What is a caching layer?
In computing, a cache is a high-speed data storage layer which stores a subset of data, typically transient in nature, so that future requests for that data are served up faster than is possible by accessing the data’s primary storage location.
How is caching used in a microservice service?
Caching in microservices can help with improving performance and scaling if used wisely. Opt for service level domain aggregate caches and use mashed up object caching on client services only when you are trying to speed-up/avoid local processing on remote data.
Where do you draw the ” cache ” rectangle for your microservice cache strategy?
If you look at the following diagram representing a simple microservice architecture, where would you draw the “cache” rectangle for your microservice cache strategy? A diagram representing a simple microservice architecture. There is more than one right answer to this question.
How does caching work in a cloud native application?

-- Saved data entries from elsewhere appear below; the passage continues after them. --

-- ==== Sys2Proof/Machine/Step.lean ====
section
/-! DEFINITION. One step of the machine (60_exceptions.md R163), and how a word of the opcode table is placed where the step
fetches. -/

namespace Sys2Proof.Machine

/-- The step of 60_exceptions.md R163: the checks in the order of R153 (C7), then the decoded instruction's meaning. -/
def step (s : State) : Host.Outcome State Fault Refusal :=
  if s.flags.TF then .refused .trapFlagSet
  else if s.pcAtTop then .refused .pcAtTopOfAddressSpace
  else
    match fetchPair s with
    | .error f => .fault f
    | .ok (b0, b1) =>
      match decode b0 b1 with
      | .notInSpec c0 c1 => .refused (.notInSpec c0 c1)
      | .instr i => exec i s

/-- `s` with the instruction that the opcode table numbers as `w` stored at `pc`. It stands for the load of a program from
outside the machine (10_state.md R34, 70_reset_and_hazards.md R180). DESIGN CHOICE, safe: log entry 20. -/
def State.withFetchWord (s : State) (nbits w : Nat) : State :=
  { s with text := (Memory.writeBytes s.text s.pc.toNat (tableBytes nbits w)).getD s.text }

end Sys2Proof.Machine
end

If an operation transforms data or performs a complicated calculation, cache the result for subsequent requests. Cloud native applications typically implement a distributed caching architecture. The cache is hosted as a cloud-based backing service, separate from the microservices. Figure 5-15 shows the architecture.
When to use caching in a data store?
It reduces the latency and contention of handling large volumes of concurrent requests to a data store. As data volume and the number of users increase, the greater the benefits of caching become. Caching is most effective when a client repeatedly reads data that is immutable or that changes infrequently.